Dumb question......why do you need a preamp?


You'd think after 50 years I would know this, but I don't. Aren't today's integrated enough?

troutbum

This is an issue for folks without a good system and realize they can build one without one with all digital. Sounds great... then they put a preamp into their system and realize all the body and naturalness of the sound they were missing. If they don’t do it, they may never know. There are lots of testimony to this effect scattered around this site.

@ghdprentice 100% my experience. With a good tube preamp - more palpable, alive, "full" sounding. Imaging is more holographic 3D, too. More satisfying and immersive.

I defintely won’t go back. I DO think it’s a coloration. But a really beautiful and special one - a happy accident the universe left for us to discover. We’re NOT scientific instrumentation. There is a very real possibility that our perception of musical information is maximized with reproductions that are "colored" in a certain way beneficial (symbiotic?) to our organic interpretations.

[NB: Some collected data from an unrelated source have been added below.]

-- ==== Sys2Proof/Laws/State.lean ====
section
/-! SUPPORT. One lemma per field per update, true by rfl; reading back what was written. -/

namespace Sys2Proof.Machine

/-! ### setAxis -/
@[simp] theorem State.setAxis_phase (s : State) (a : AxisId) (x : Axis) : (s.setAxis a x).phase = s.phase := rfl
@[simp] theorem State.setAxis_resetLine (s : State) (a : AxisId) (x : Axis) : (s.setAxis a x).resetLine = s.resetLine := rfl
@[simp] theorem State.setAxis_straps (s : State) (a : AxisId) (x : Axis) : (s.setAxis a x).straps = s.straps := rfl
@[simp] theorem State.setAxis_startRecord (s : State) (a : AxisId) (x : Axis) : (s.setAxis a x).startRecord = s.startRecord := rfl
@[simp] theorem State.setAxis_clock (s : State) (a : AxisId) (x : Axis) : (s.setAxis a x).clock = s.clock := rfl
@[simp] theorem State.setAxis_timebase (s : State) (a : AxisId) (x : Axis) : (s.setAxis a x).timebase = s.timebase := rfl
@[simp] theorem State.setAxis_channels (s : State) (a : AxisId) (x : Axis) : (s.setAxis a x).channels = s.channels := rfl
@[simp] theorem State.setAxis_stampCounter (s : State) (a : AxisId) (x : Axis) : (s.setAxis a x).stampCounter = s.stampCounter := rfl
@[simp] theorem State.setAxis_evals (s : State) (a : AxisId) (x : Axis) : (s.setAxis a x).evals = s.evals := rfl
@[simp] theorem State.setAxis_inFlight (s : State) (a : AxisId) (x : Axis) : (s.setAxis a x).inFlight = s.inFlight := rfl
@[simp] theorem State.setAxis_motions (s : State) (a : AxisId) (x : Axis) : (s.setAxis a x).motions = s.motions := rfl
@[simp] theorem State.setAxis_claims (s : State) (a : AxisId) (x : Axis) : (s.setAxis a x).claims = s.claims := rfl
@[simp] theorem State.setAxis_programs (s : State) (a : AxisId) (x : Axis) : (s.setAxis a x).programs = s.programs := rfl
@[simp] theorem State.setAxis_runners (s : State) (a : AxisId) (x : Axis) : (s.setAxis a x).runners = s.runners := rfl
@[simp] theorem State.setAxis_links (s : State) (a : AxisId) (x : Axis) : (s.setAxis a x).links = s.links := rfl
@[simp] theorem State.setAxis_trigs (s : State) (a : AxisId) (x : Axis) : (s.setAxis a x).trigs = s.trigs := rfl
@[simp] theorem State.setAxis_outputs (s : State) (a : AxisId) (x : Axis) : (s.setAxis a x).outputs = s.outputs := rfl
@[simp] theorem State.setAxis_captures (s : State) (a : AxisId) (x : Axis) : (s.setAxis a x).captures = s.captures := rfl
@[simp] theorem State.setAxis_power (s : State) (a : AxisId) (x : Axis) : (s.setAxis a x).power = s.power := rfl
@[simp] theorem State.setAxis_ports (s : State) (a : AxisId) (x : Axis) : (s.setAxis a x).ports = s.ports := rfl
@[simp] theorem State.setAxis_routing (s : State) (a : AxisId) (x : Axis) : (s.setAxis a x).routing = s.routing := rfl
@[simp] theorem State.setAxis_signals (s : State) (a : AxisId) (x : Axis) : (s.setAxis a x).signals = s.signals := rfl
@[simp] theorem State.setAxis_serial (s : State) (a : AxisId) (x : Axis) : (s.setAxis a x).serial = s.serial := rfl
@[simp] theorem State.setAxis_freeCount (s : State) (a : AxisId) (x : Axis) : (s.setAxis a x).freeCount = s.freeCount := rfl
@[simp] theorem State.setAxis_pending (s : State) (a : AxisId) (x : Axis) : (s.setAxis a x).pending = s.pending := rfl

/-! ### modAxis -/
@[simp] theorem State.modAxis_phase (s : State) (a : AxisId) (f : Axis → Axis) : (s.modAxis a f).phase = s.phase := rfl
@[simp] theorem State.modAxis_resetLine (s : State) (a : AxisId) (f : Axis → Axis) : (s.modAxis a f).resetLine = s.resetLine := rfl
@[simp] theorem State.modAxis_straps (s : State) (a : AxisId) (f : Axis → Axis) : (s.modAxis a f).straps = s.straps := rfl
@[simp] theorem State.modAxis_startRecord (s : State) (a : AxisId) (f : Axis → Axis) : (s.modAxis a f).startRecord = s.startRecord := rfl
@[simp] theorem State.modAxis_clock (s : State) (a : AxisId) (f : Axis → Axis) : (s.modAxis a f).clock = s.clock := rfl
@[simp] theorem State.modAxis_timebase (s : State) (a : AxisId) (f : Axis → Axis) : (s.modAxis a f).timebase = s.timebase := rfl
@[simp] theorem State.modAxis_channels (s : State) (a : AxisId) (f : Axis → Axis) : (s.modAxis a f).channels = s.channels := rfl
@[simp] theorem State.modAxis_stampCounter (s : State) (a : AxisId) (f : Axis → Axis) : (s.modAxis a f).stampCounter = s.stampCounter := rfl
@[simp] theorem State.modAxis_evals (s : State) (a : AxisId) (f : Axis → Axis) : (s.modAxis a f).evals = s.evals := rfl
@[simp] theorem State.modAxis_inFlight (s : State) (a : AxisId) (f : Axis → Axis) : (s.modAxis a f).inFlight = s.inFlight := rfl
@[simp] theorem State.modAxis_motions (s : State) (a : AxisId) (f : Axis → Axis) : (s.modAxis a f).motions = s.motions := rfl
@[simp] theorem State.modAxis_claims (s : State) (a : AxisId) (f : Axis → Axis) : (s.modAxis a f).claims = s.claims := rfl
@[simp] theorem State.modAxis_programs (s : State) (a : AxisId) (f : Axis → Axis) : (s.modAxis a f).programs = s.programs := rfl
@[simp] theorem State.modAxis_runners (s : State) (a : AxisId) (f : Axis → Axis) : (s.modAxis a f).runners = s.runners := rfl
@[simp] theorem State.modAxis_links (s : State) (a : AxisId) (f : Axis → Axis) : (s.modAxis a f).links = s.links := rfl
@[simp] theorem State.modAxis_trigs (s : State) (a : AxisId) (f : Axis → Axis) : (s.modAxis a f).trigs = s.trigs := rfl
@[simp] theorem State.modAxis_outputs (s : State) (a : AxisId) (f : Axis → Axis) : (s.modAxis a f).outputs = s.outputs := rfl
@[simp] theorem State.modAxis_captures (s : State) (a : AxisId) (f : Axis → Axis) : (s.modAxis a f).captures = s.captures := rfl
@[simp] theorem State.modAxis_power (s : State) (a : AxisId) (f : Axis → Axis) : (s.modAxis a f).power = s.power := rfl
@[simp] theorem State.modAxis_ports (s : State) (a : AxisId) (f : Axis → Axis) : (s.modAxis a f).ports = s.ports := rfl
@[simp] theorem State.modAxis_routing (s : State) (a : AxisId) (f : Axis → Axis) : (s.modAxis a f).routing = s.routing := rfl
@[simp] theorem State.modAxis_signals (s : State) (a : AxisId) (f : Axis → Axis) : (s.modAxis a f).signals = s.signals := rfl
@[simp] theorem State.modAxis_serial (s : State) (a : AxisId) (f : Axis → Axis) : (s.modAxis a f).serial = s.serial := rfl
@[simp] theorem State.modAxis_freeCount (s : State) (a : AxisId) (f : Axis → Axis) : (s.modAxis a f).freeCount = s.freeCount := rfl
@[simp] theorem State.modAxis_pending (s : State) (a : AxisId) (f : Axis → Axis) : (s.modAxis a f).pending = s.pending := rfl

I have used active, passive and just volume controls on components. The best sound without question, for me, has always come from a active preamp. The most disappointing for me has been the performance I have gotten from several very high quality passives. 

I like minimum systems. So, one day I hooked my CD player directly into a top shelf stereo high-power amp. The CD had a volume level adjustment. It was just awful. You could almost hear the digital bits. I don't think anyone with a top system is skipping the pre-amp. 

I have 4 source components, turntable, tuner, SACD player and music server/player. I need a preamp. My 72 year old ears are not that good any longer, I use tone controls now. Never did before and that was dumb, suffering through some God-awful recordings because I was stubborn. I love my McIntosh preamp, blue meters and all.

@troutbum If you have an integrated amp you may not need a preamp.

But a preamp can be very useful if you have monoblock amplifiers. The reason is simple: the longer the speaker cable, the less resolution and impact you'll have out of the speakers.

Monoblocks allow you to keep speaker cables short. This might mean you have to run long interconnect cables to the amps. But if you have a good preamp, and especially if it is balanced line, that's no problem and you can have no loss in resolution or bandwidth doing that- no downside. A good preamp also reduces artifact you get from interconnect cables (usually this isn't a problem in an integrated amp).

Integrated amps usually trade off some sonic performance for size. You can see where this is going: the best systems often use monoblock amps with a preamp.